Chicago Tribune; July 24, 1916.
Alice Mabel Gray
Alice Mabel Gray left Chicago on October 31, 1915. Displeased with city life, she sought simiplicity and solitutde by taking the train to Indiana Dunes. The next summer, a reporter named Honor Fanning found Alice at her shack. The following is her article that was replicated for dozens of newspapers across the country:
Nymph of the Sand Dunes
By Honor Fanning
Here on the shore of Lake Michigan, in the foothills of high sand dunes, in a wilderness of pine trees and a jungle of marshes, miles beyond echo of human voice, I found “Diana of the Dunes,” Alice Gray, University of Chicago graduate, who, since last October, has spoken less than a dozen times to human creatures.
Diana of mythology was known to the Romans as the chaste goddess—Diana the huntress. She hated men and went into the wilderness to live in virgin purity.
This “Diana” in the flesh I found hedged from the world by two miles of almost impenetrable sand drifts and boggy marshes. And it was through these drifts and marshes that I traveled—the first woman to penetrate the sanctuary of this modern-world Diana, who has just been discovered by fishermen in solitude as deep as the solitude of Alexander Selkirk on his desert isle.
It was dawn when I came upon her retreat in the dunes. The hut was empty, but a bed of green boughs, and two sinister revolvers on the foot of the bed was assurance I had found the hermit’s hiding place.
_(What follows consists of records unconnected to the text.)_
-- ==== Sys2Proof/Tests/Slice0.lean ====
section
/-! SUPPORT. Tests of one step each, with expected results from the spec (95_test_vectors.md by vector id, or the rule
named), and for every obligation with hypotheses a witness that meets them. -/

namespace Sys2Proof.Tests

open Sys2Proof Sys2Proof.Machine

/-- The next state of an outcome. -/
def out : Host.Outcome State Fault Refusal → Option State
  | .next t => some t
  | _ => none

/-- The response of the command that led to an outcome. -/
def answer (o : Host.Outcome State Fault Refusal) : Option Response := (out o).bind fun t => t.port.response

/-- A block ready for its first command after reset, with these parameters. -/
def readyWith (p : Params) : State := (State.resetWith p).setPort .ready

/-- The block of most vectors: light store, LITTLE. -/
def ready : State := readyWith Params.standard

def bigBlock : State := readyWith ⟨true, .big⟩

def noLightBlock : State := readyWith ⟨false, .little⟩

/-- 95_test_vectors.md C-4: element 12 holds 17 at width 5. -/
def five : State := (ready.setConfig 0x00200105).setWs [(0, 0x1000000000000000), (1, 1)]

/-- Width 13, direct, with every bit of words 0 and 1 set. -/
def direct : State := (ready.setConfig 0x0000000D).setWs [(0, 0xFFFFFFFFFFFFFFFF), (1, 0xFFFFFFFFFFFFFFFF)]

/-- 95_test_vectors.md G-3: raw code 15 in element 0, a palette of 16 entries. -/
def mapped : State := ((ready.setConfig 0x00100104).setWs [(0, 15)]).setPal [(15, 0xFFFFFFFFFFFFFFFF)]

/-- 95_test_vectors.md E-5: halted. -/
def halted : State := ready.setStatus ⟨true, 2, 0⟩

/-- An edge at which the host takes a response. -/
def takes : Edge := ⟨false, false, 0, 0, true, false⟩

/-! ### Well-formedness: each check refuses an ill-formed term -/

theorem test_wellFormed_lightGet : (Instr.lightGet 0).wellFormed false = false := by decide
theorem test_wellFormed_lwordRead : (Instr.lwordRead 0).wellFormed false = false := by decide
theorem test_wellFormed_lwordWrite : (Instr.lwordWrite 0 1).wellFormed false = false := by decide
theorem test_wellFormed_with_light : (Instr.lightGet 0).wellFormed true = true := by decide
theorem test_wellFormed_without_light : (Instr.getRaw 0).wellFormed false = true := by decide

/-! ### Decoding: words written out from 30_encoding.md R71, R74 as OP, RSV, IDX -/

theorem test_decode_getRaw :
    decode true ⟨0b0001_0000_0000_0000_0000_0000_0000_1100, 0⟩ = .ok (.getRaw 12) := by decide
theorem test_decode_setRaw :
    decode true ⟨0b0010_0000_0000_0000_0000_1111_1111_1111, 15⟩ = .ok (.setRaw 4095 15) := by decide
theorem test_decode_get :
    decode true ⟨0b0011_0000_0000_0000_0000_0000_0110_0100, 0⟩ = .ok (.get 100) := by decide
theorem test_decode_lightGet :
    decode true ⟨0b0100_0000_0000_0000_0001_0000_0000_0000, 0⟩ = .ok (.lightGet 4096) := by decide
theorem test_decode_wordRead :
    decode true ⟨0b0101_0000_0000_0000_0000_0011_0011_1111, 0⟩ = .ok (.wordRead 831) := by decide
theorem test_decode_wordWrite :
    decode true ⟨0b0110_0000_0000_0000_1000_0000_0000_0001, 5⟩ = .ok (.wordWrite 32769 5) := by decide
theorem test_decode_palRead :
    decode true ⟨0b0111_0000_0000_0000_0000_0000_1111_1111, 0⟩ = .ok (.palRead 255) := by decide
theorem test_decode_palWrite :
    decode true ⟨0b1000_0000_0000_0000_0000_0000_1100_1000, 5⟩ = .ok (.palWrite 200 5) := by decide
theorem test_decode_cfgRead :
    decode true ⟨0b1001_0000_0000_0000_0000_0000_0000_0000, 9⟩ = .ok .cfgRead := by decide
theorem test_decode_cfgWrite :
    decode true ⟨0b1010_0000_0000_0000_0000_0000_0000_0000, 0x200105⟩ = .ok (.cfgWrite 0x200105) := by decide
theorem test_decode_initEmpty :
    decode true ⟨0b1011_0000_0000_0000_0000_0000_0000_0000, 0⟩ = .ok .initEmpty := by decide
theorem test_decode_statusRead :
    decode true ⟨0b1100_0000_0000_0000_0000_0000_0000_0000, 0⟩ = .ok .statusRead := by decide
theorem test_decode_lwordRead :
    decode true ⟨0b1101_0000_0000_0000_0000_0000_1111_1111, 0⟩ = .ok (.lwordRead 255) := by decide
theorem test_decode_lwordWrite :
    decode true ⟨0b1110_0000_0000_0000_0000_0000_0000_0000, 0xBA⟩ = .ok (.lwordWrite 0 0xBA) := by decide

/-- 95_test_vectors.md E-1, E-2: OP 0x0 and 0xF. -/
theorem test_decode_reserved_opcodes :
    decode true ⟨0, 0⟩ = .error .reservedOpcode ∧ decode true ⟨0xF0000000, 0⟩ = .error .reservedOpcode := by decide
/-- E-3, and the highest bit of RSV. -/
theorem test_decode_reserved_bits :
    decode true ⟨0x10010000, 0⟩ = .error .reservedBits ∧ decode true ⟨0x18000000, 0⟩ = .error .reservedBits := by decide
/-- H-32, H-33, and the highest bit of IDX. -/
theorem test_decode_operand_not_zero :
    decode true ⟨0x90000001, 0⟩ = .error .operandNotZero ∧ decode true ⟨0xA0008000, 0⟩ = .error .operandNotZero ∧
      decode true ⟨0xB0000001, 0⟩ = .error .operandNotZero ∧ decode true ⟨0xC0000001, 0⟩ = .error .operandNotZero := by
  decide
/-- L-12. -/
theorem test_decode_without_light :
    decode false ⟨0x40000000, 0⟩ = .error .noLight ∧ decode false ⟨0xD0000000, 0⟩ = .error .noLight ∧
      decode false ⟨0xE0000000, 1⟩ = .error .noLight := by decide
/-- 30_encoding.md R81, 95_test_vectors.md C-19. -/
theorem test_encode : encode (.setRaw 4095 15) = ⟨0x20000FFF, 15⟩ ∧ encode .initEmpty = ⟨0xB0000000, 0⟩ := by decide
/-- A row of the table is 32 bits: the data word is 0 (log 21). -/
theorem test_decodeTableWord :
    decodeTableWord 32 0x6000033F = some (.wordWrite 831 0) ∧ decodeTableWord 32 0xF0000000 = none := by decide

/-! ### The codec -/

theorem test_getRaw_c4 : answer (exec (.getRaw 12) five) = some ⟨.ok, 0x11⟩ := by decide
theorem test_getRaw_c20 : answer (exec (.getRaw 4096) ready) = some ⟨.indexOutOfRange, 0⟩ := by decide
/-- C-13: the neighbours on an all-ones background. -/
theorem test_setRaw_c13 :
    ((out (exec (.setRaw 12 17) (direct.setConfig 0x00200105))).map fun t =>
      (t.ws.read 0, t.ws.read 1, getRaw 5 t.ws 11, getRaw 5 t.ws 12, getRaw 5 t.ws 13)) =
      some (0x1FFFFFFFFFFFFFFF, 0xFFFFFFFFFFFFFFFF, 0x1F, 0x11, 0x1F) := by decide
/-- C-17: the last element at width 13. -/
theorem test_setRaw_c17 :
    ((out (exec (.setRaw 4095 0x1ABC) (ready.setConfig 0x0000000D))).map (·.ws)) = some [(831, 0xD5E0000000000000)] := by
  decide

/-! ### The palette -/

theorem test_get_g3 : answer (exec (.get 0) mapped) = some ⟨.ok, 0xFFFFFFFFFFFFFFFF⟩ := by decide
theorem test_get_g4 :
    ((out (exec (.get 0) (mapped.setConfig 0x000F0104))).map fun t => (t.port.response, t.statusReg)) =
      some (some ⟨.unmappedRawCode, 0⟩, 0x0000000100000031) := by decide
theorem test_palRead_g13 : answer (exec (.palRead 256) ready) = some ⟨.addrOutOfRange, 0⟩ := by decide
theorem test_palRead_last : answer (exec (.palRead 255) (ready.setPal [(255, 7)])) = some ⟨.ok, 7⟩ := by decide
theorem test_palWrite_g10 : ((out (exec (.palWrite 200 5) ready)).map (·.pal)) = some [(200, 5)] := by decide
/-- Writing 0 leaves no entry (log 2). -/
theorem test_palWrite_zero : ((out (exec (.palWrite 15 0) mapped)).map (·.pal)) = some [] := by decide

/-! ### The light store -/

/-- L-2. -/
theorem test_lightGet_l2 :
    ((List.range 16).map fun i => lightNibble .little [(0, 0x0123456789ABCDEF)] i) =
      [0xF, 0xE, 0xD, 0xC, 0xB, 0xA, 9, 8, 7, 6, 5, 4, 3, 2, 1, 0] := by decide
/-- L-7. -/
theorem test_lightGet_l7 :
    answer (exec (.lightGet 4095) (bigBlock.setLs [(255, 0xFEDCBA9876543210)])) = some ⟨.ok, 1⟩ ∧
      answer (exec (.lightGet 4080) (bigBlock.setLs [(255, 0xFEDCBA9876543210)])) = some ⟨.ok, 0xE⟩ := by decide
theorem test_lwordRead_l11 : answer (exec (.lwordRead 256) ready) = some ⟨.addrOutOfRange, 0⟩ := by decide
theorem test_lwordRead_p3 : answer (exec (.lwordRead 0) (ready.setLs [(0, 0xBA)])) = some ⟨.ok, 0xBA⟩ := by decide
theorem test_lwordWrite_p3 :
    ((out (exec (.lwordWrite 255 0xFEDCBA9876543210) (ready.setLs [(0, 0xBA)]))).map (·.ls)) =
      some [(0, 0xBA), (255, 0xFEDCBA9876543210)] := by decide
theorem test_lwordWrite_l12 : answer (exec (.lwordWrite 0 1) noLightBlock) = some ⟨.illegalCommand, 0⟩ := by decide

/-! ### Configuration and host access -/

theorem test_wordRead_h25 : answer (exec (.wordRead 1) five) = some ⟨.ok, 1⟩ := by decide
theorem test_wordRead_h27 : answer (exec (.wordRead 832) ready) = some ⟨.addrOutOfRange, 0⟩ := by decide
/-- P4: the last word, at BPV 4. -/
theorem test_wordWrite_p4 :
    ((out (exec (.wordWrite 831 0xFFFFFFFFFFFFFFFF) ready)).map (·.ws)) = some [(831, 0xFFFFFFFFFFFFFFFF)] := by decide
theorem test_wordWrite_h27 : answer (exec (.wordWrite 832 1) ready) = some ⟨.addrOutOfRange, 0⟩ := by decide
theorem test_cfgRead_h22 : answer (exec .cfgRead ready) = some ⟨.ok, 0x10104⟩ := by decide
/-- H-1, H-2, H-7, H-9 to H-11: accepted. -/
theorem test_cfgLegal_accepts :
    ([0x00010104, 0x00100104, 0x01000108, 0x01000109, 0x0100010D, 0x0000000D] : List Word).all cfgLegal = true := by decide
/-- H-4, H-6, H-8, H-12 to H-21: refused. -/
theorem test_cfgLegal_refuses :
    ([0x00000104, 0x00210105, 0x01010108, 0x0000000C, 0x0001000D, 0x0000010D, 0x00010103, 0x0001010E, 0x00010114, 0x00010304, 0x00010184, 0x02010104,
      0x0000000100010104] : List Word).all (fun d => !cfgLegal d) = true := by decide
/-- H-5, over a Word Store that is not empty. -/
theorem test_cfgWrite_h5 :
    ((out (exec (.cfgWrite 0x00200105) (ready.setWs five.ws))).map fun t => (t.port.response, t.config, t.ws)) =
      some (some ⟨.ok, 0⟩, 0x00200105, five.ws) := by decide
/-- H-3, H-23. -/
theorem test_cfgWrite_h3 :
    ((out (exec (.cfgWrite 0x00110104) ready)).map fun t => (t.port.response, t.config)) =
      some (some ⟨.invalidConfig, 0⟩, 0x00010104) := by decide
/-- H-28, R-5. -/
theorem test_initEmpty_h28 :
    ((out (exec .initEmpty (mapped.setLs [(3, 9)]))).map fun t => (t.config, t.ws ++ t.pal, t.ls)) =
      some (0x00010104, [], [(3, 9)]) := by decide
theorem test_initEmpty_e8 : answer (exec .initEmpty halted) = some ⟨.halted, 0⟩ := by decide
/-- H-29 to H-31. -/
theorem test_statusRead_constants :
    answer (exec .statusRead ready) = some ⟨.ok, 0x0000000100000000⟩ ∧
      answer (exec .statusRead bigBlock) = some ⟨.ok, 0x0000000300000000⟩ ∧
      answer (exec .statusRead noLightBlock) = some ⟨.ok, 0⟩ := by decide
/-- E-9. -/
theorem test_statusRead_e9 : answer (exec .statusRead halted) = some ⟨.ok, 0x0000000100000021⟩ := by decide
When a strong, lithe, clear-eyed smiling young woman, bare legged as a nymph, hair cut boy fashion, face sunkissed to a deep brown, sprang through the pine scrubs I knew I had found “Diana.”
A single garment was her only attire. She brushed through the pines, surprise and terror flashing in her eyes.
“Who are you, please?” she demanded. “I must not see strangers. I had hoped nobody would find me here.”
It took some time to assure her of my good intentions, and of the public interest in her strange adventure.
“I am sorry they call me a ‘hermit’ and the ‘mystery woman,’” she said. “We are all mysteries to somebody or other. I must remain a mystery to the public for a time. I came here to the wilderness to seek—well, to seek myself. I was working in Chicago, making little in the way of money, doing little of importance to the world, it seemed. I had measured myself with the world—the results were not encouraging. I came here to measure myself with nature. I found a cave here in the hills, spread my blanket, slept under the stars, and communed with myself. I BEGAN TO LIVE. I have had ten glorious months. I have no worries about work, about the daily grind of living and doing. I AM FREE.”
And so the modern-world “Diana” philosophized about life, but her philosophy only draws the veil of mystery more closely about her. These facts, however, she admits.
Her name is Alice Gray. She graduated from University of Chicago in 1903; held a secretaryship in a large publishing house and it was predicted she would follow a literary career. One day weariness of the world overtook her. A red Mexican blanket that adorned her cottage den, a few clothes and her pay envelope with “just a few dollars in it” were tossed into a grip. She had heard of the Sahara-like sand dunes that drift along the lake shore. To the dunes she came. There was no human habitation in sight. Only the birds gave her welcome. In a dugout she spread her blanket.
“The dugout was too cold,” she says, “and I found this hut. Everything I have here, this chair, this cap I wear, these tins, are driftwood, drifted in from the lake—I, too, am driftwood. I got sail’s cloth from a fisherman and made this thing I wear. I got rid of everything that looked like the city. The fishermen who live up the beach sometime bring some extra food from town, and I buy it from them. Farmer boys sell me eggs. I HAVE REDUCED THE COST OF LIVING TO ALMOST NOTHING—10 CENTS A DAY AT MOST.
“Some day I suppose I’ll want to go back. But the city can never give me what the wilderness has given me—peace of mind, and the strength of mind to live alone.”